Once you find the line containing "some (s.memRead (s.pc + sext off)).1" in the data below, copy it and each following line exactly, up to and including the line containing "(s.pc + sext off)).1]", and nothing else.

• • • • • • •

-- ==== Sys2Proof/Safety.lean ====
section
/-! DEFINITION. What a safe run is, in the terms the claims use: the invariant of every step boundary, the
two ends of a run (40_step_cycle.md R115), and the states a run reaches. -/

namespace Sys2Proof.Machine

/-- `cond` is exactly one of its three legal values (10_state.md R35). -/
def State.condOneHot (s : State) : Prop := s.cond = condPos ∨ s.cond = condZro ∨ s.cond = condNeg

/-- The invariant of every step boundary: memory in canonical form, `cond` one-hot (R35), and a held
step belongs to a running machine whose R7 already holds the return address, which is `pc` (R170). -/
def State.Inv (s : State) : Prop :=
  s.mem.wf = true ∧ s.condOneHot ∧ (s.hold ≠ none → s.run = .running ∧ s.reg 7#3 = s.pc)

/-- The graceful end (R115 (a)): the only final state a postcondition may accept (R185). -/
def State.endedGracefully (s : State) : Prop := s.run = .halted

/-- The fatal end (R115 (b)). -/
def State.endedFatally (s : State) : Prop := s.run = .aborted

/-- `t` is reached from `s` by steps. -/
inductive Reaches (s : State) : State → Prop where
  | refl : Reaches s s
  | step {t u : State} : Reaches s t → Machine.step t = .next u → Reaches s u

/-- A run from `s` is safe when it never meets the fatal end (R182, R185). -/
def State.safe (s : State) : Prop := ∀ t, Reaches s t → ¬ t.endedFatally

/-! ### Frames: what is as before -/

/-- Every general register outside `ds` is as before. -/
def SameRegsBut (s t : State) (ds : List RegIdx) : Prop := ∀ r : RegIdx, r ∉ ds → t.reg r = s.reg r

/-- Every stored word outside `as` is as before. -/
def SameMemBut (s t : State) (as : List Word) : Prop := ∀ a : Word, a ∉ as → t.stored a = s.stored a

/-- The run state, the hold, the host's schedule and the parameters are as before. -/
def SameControl (s t : State) : Prop :=
  t.run = s.run ∧ t.hold = s.hold ∧ t.arrivals = s.arrivals ∧ t.params = s.params

/-- The frame of an instruction that touches neither the keyboard queue nor the output nor the run
state: registers but `ds` and stored words but `as` as before. It leaves `pc` and `cond` to be said. -/
def Frame (s t : State) (ds : List RegIdx) (as : List Word) : Prop :=
  SameRegsBut s t ds ∧ SameMemBut s t as ∧ t.kbq = s.kbq ∧ t.out = s.out ∧ SameControl s t

/-- `c` is what the flag rule gives for a register that holds `v` (10_state.md R33). -/
def CondFor (v c : Word) : Prop :=
  c = if v = 0x0000#16 then 0x0002#16 else if v.getLsbD 15 then 0x0004#16 else 0x0001#16

/-- `n` reads of memory in ascending address order from `a` on, each through the intercept, and the
state after them (20_memory.md R62): what the services PUTS and PUTSP read. -/
def State.readsFrom : State → Nat → Word → List Word × State
  | s, 0, _ => ([], s)
  | s, n + 1, a =>
    let r := s.memRead a
    let rest := r.2.readsFrom n (a + 1#16)
    (r.1 :: rest.1, rest.2)

end Sys2Proof.Machine

/-! ### What each instruction may write, by the spec's own lists -/

namespace Sys2Proof.Instr

open Sys2Proof.Machine

/-- The instructions that may set `cond` (10_state.md R34). -/
def setsCond : Instr → Bool
  | .addReg _ _ _ | .addImm _ _ _ | .andReg _ _ _ | .andImm _ _ _ | .not _ _ => true
  | .ld _ _ | .ldi _ _ | .ldr _ _ _ | .lea _ _ => true
  | .trap v => v == 0x20#8 || v == 0x23#8
  | .st _ _ | .sti _ _ | .str _ _ _ | .br _ _ | .jmp _ | .jsr _ | .jsrr _ | .rti | .res => false

/-- The general registers an instruction may write (10_state.md R23). -/
def writesRegs : Instr → List RegIdx
  | .addReg dr _ _ | .addImm dr _ _ | .andReg dr _ _ | .andImm dr _ _ | .not dr _ => [dr]
  | .ld dr _ | .ldi dr _ | .ldr dr _ _ | .lea dr _ => [dr]
  | .jsr _ | .jsrr _ => [7#3]
  | .trap v => if v = 0x20#8 ∨ v = 0x23#8 then [0#3, 7#3] else [7#3]
  | .st _ _ | .sti _ _ | .str _ _ _ | .br _ _ | .jmp _ | .rti | .res => []

/-- The address a store writes, with the state the store runs in (R135 to R137); the pointer of STI is
read through the intercept. -/
def storeAddr (s : State) : Instr → Option Word
  | .st _ off => some (s.pc + sext off)
  | .sti _ off => some (s.memRead (s.pc + sext off)).1
  | .str _ baseR off => some (s.reg baseR + sext off)
  | .addReg _ _ _ | .addImm _ _ _ | .andReg _ _ _ | .andImm _ _ _ | .not _ _ => none
  | .ld _ _ | .ldi _ _ | .ldr _ _ _ | .lea _ _ => none
  | .br _ _ | .jmp _ | .jsr _ | .jsrr _ | .trap _ | .rti | .res => none

/-- The instructions that read memory when they execute (20_memory.md R51). -/
def readsMem : Instr → Bool
  | .ld _ _ | .ldi _ _ | .ldr _ _ _ | .sti _ _ => true
  | .trap v => v == 0x22#8 || v == 0x24#8
  | .addReg _ _ _ | .addImm _ _ _ | .andReg _ _ _ | .andImm _ _ _ | .not _ _ => false
  | .st _ _ | .str _ _ _ | .lea _ _ | .br _ _ | .jmp _ | .jsr _ | .jsrr _ | .rti | .res => false

/-- The addresses a load, or STI for its pointer, reads when it executes, in order (20_memory.md R62). The
strings of PUTS and PUTSP are no operand of the instruction: `State.readsFrom` says what they read. -/
def dataReads (s : State) : Instr → List Word
  | .ld _ off => [s.pc + sext off]
  | .ldi _ off => [s.pc + sext off, (s.memRead (s.pc + sext off)).1]
  | .ldr _ baseR off => [s.reg baseR + sext off]
  | .sti _ off => [s.pc + sext off]
  | .addReg _ _ _ | .addImm _ _ _ | .andReg _ _ _ | .andImm _ _ _ | .not _ _ => []
  | .st _ _ | .str _ _ _ | .lea _ _ | .br _ _ | .jmp _ | .jsr _ | .jsrr _ | .trap _ | .rti | .res => []

/-- The instructions that may change `pc` beyond the fetch increment (10_state.md R27). -/
def writesPc : Instr → Bool
  | .br _ _ | .jmp _ | .jsr _ | .jsrr _ => true
  | .addReg _ _ _ | .addImm _ _ _ | .andReg _ _ _ | .andImm _ _ _ | .not _ _ => false
  | .ld _ _ | .ldi _ _ | .ldr _ _ _ | .lea _ _ | .st _ _ | .sti _ _ | .str _ _ _ => false
  | .trap _ | .rti | .res => false

/-- The instructions that may write to the output stream (00_scope.md R13). -/
def writesOut : Instr → Bool
  | .trap v => v == 0x21#8 || v == 0x22#8 || v == 0x23#8 || v == 0x24#8 || v == 0x25#8
  | .addReg _ _ _ | .addImm _ _ _ | .andReg _ _ _ | .andImm _ _ _ | .not _ _ => false
  | .ld _ _ | .ldi _ _ | .ldr _ _ _ | .lea _ _ | .st _ _ | .sti _ _ | .str _ _ _ => false
  | .br _ _ | .jmp _ | .jsr _ | .jsrr _ | .rti | .res => false

/-- The instructions that call `KbRead()` themselves, GETC and IN (60_exceptions.md R193). -/
def waitsForKey : Instr → Bool
  | .trap v => v == 0x20#8 || v == 0x23#8
  | .addReg _ _ _ | .addImm _ _ _ | .andReg _ _ _ | .andImm _ _ _ | .not _ _ => false
  | .ld _ _ | .ldi _ _ | .ldr _ _ _ | .lea _ _ | .st _ _ | .sti _ _ | .str _ _ _ => false
  | .br _ _ | .jmp _ | .jsr _ | .jsrr _ | .rti | .res => false

end Sys2Proof.Instr
end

• • • • • • •

• _Output of the task_:
  | .sti _ off => some (s.memRead (s.pc + sext off)).1
  | .str _ baseR off => some (s.reg baseR + sext off)
  | .addReg _ _ _ | .addImm _ _ _ | .andReg _ _ _ | .andImm _ _ _ | .not _ _ => none
  | .ld _ _ | .ldi _ _ | .ldr _ _ _ | .lea _ _ => none
  | .br _ _ | .jmp _ | .jsr _ | .jsrr _ | .trap _ | .rti | .res => none

/-- The instructions that read memory when they execute (20_memory.md R51). -/
def readsMem : Instr → Bool
  | .ld _ _ | .ldi _ _ | .ldr _ _ _ | .sti _ _ => true
  | .trap v => v == 0x22#8 || v == 0x24#8
  | .addReg _ _ _ | .addImm _ _ _ | .andReg _ _ _ | .andImm _ _ _ | .not _ _ => false
  | .st _ _ | .str _ _ _ | .lea _ _ | .br _ _ | .jmp _ | .jsr _ | .jsrr _ | .rti | .res => false

/-- The addresses a load, or STI for its pointer, reads when it executes, in order (20_memory.md R62). The
strings of PUTS and PUTSP are no operand of the instruction: `State.readsFrom` says what they read. -/
def dataReads (s : State) : Instr → List Word
  | .ld _ off => [s.pc + sext off]
  | .ldi _ off => [s.pc + sext off, (s.memRead (s.pc + sext off)).1]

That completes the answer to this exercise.